“Yes, don’t go,” cried one of the children, a pretty little girl of ten or eleven. “Show Mr. Jason how the doggie can say his prayers.” She hauled Waggie from George’s coat, and held him in front of the farmer. George seized Waggie and returned him to his pocket. There was an angry flush on the boy’s face. He had no kind feelings for pretty Miss Peyton.

Jason’s expression underwent a complete transformation when he saw the dog. An idea seemed to strike him with an unexpected but irresistible force. The sight of the dog had changed the whole current of his thoughts. He stared first at Watson, and then at George, with a frown that grew deeper and deeper. Then he turned to Mr. Peyton.

“I came over to tell you about the Yankee spies who are loose in the county,” he cried quickly, in excited tones. “One of them was a boy with a dog. My son saw them—and I believe this to be the lad. I——”

The farmer got no further.

“Come, George!” suddenly shouted Watson.

At the back of the study there was a large glass door leading out to the rear porch of the house. He ran to this, found that it would not open, and so deliberately hit some of the panes a great blow with his foot.

Crash! The glass flew here and there in a hundred pieces. The next moment the ex-blind man had pushed through the ragged edges of the remaining glass, and was scurrying across a garden at the back of the house. After him tore George. In going through the door he had cut his cheek on one of the projecting splinters, but in the excitement he was quite unconscious of the fact. The children and their father stood looking at Jason in a dazed, enquiring way. They had not heard of the locomotive chase; they knew nothing of Northern spies; they did not understand that the farmer had suddenly jumped at a very correct but startling conclusion.

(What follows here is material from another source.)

-- ==== Sys2Proof/Machine/Dispatch.lean ====
section
/-! DEFINITION. One arm per command: each is one direct call of its meaning. -/

namespace Sys2Proof.Machine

“After them!” shouted Jason. “They are spies!”

By this time the whole house was in an uproar. Most of the children were in tears (being frightened out of their wits at the mention of terrible spies), and the servants were running to and fro wringing their hands helplessly, without understanding exactly what had happened. Jason tore to the broken door, broke off some more glass with the end of the riding whip he held in his hand, and was quickly past this bristling barrier and out on the back porch. Mr. Peyton was behind him.

At the end of the garden, nearly a hundred yards away, was an old-fashioned hedge of box, which had reached, in the course of many years, a height of twelve feet or more. A little distance beyond this box was a wood of pine-trees. As Jason reached the porch he could see the two Northerners fairly squeeze their way through the hedge, and disappear on the other side. He leaped from the porch, and started to run down the garden. But his enemy, the gout, gave him a warning twinge, and he was quickly outdistanced by Mr. Peyton, who sped onward, with several negroes at his heels.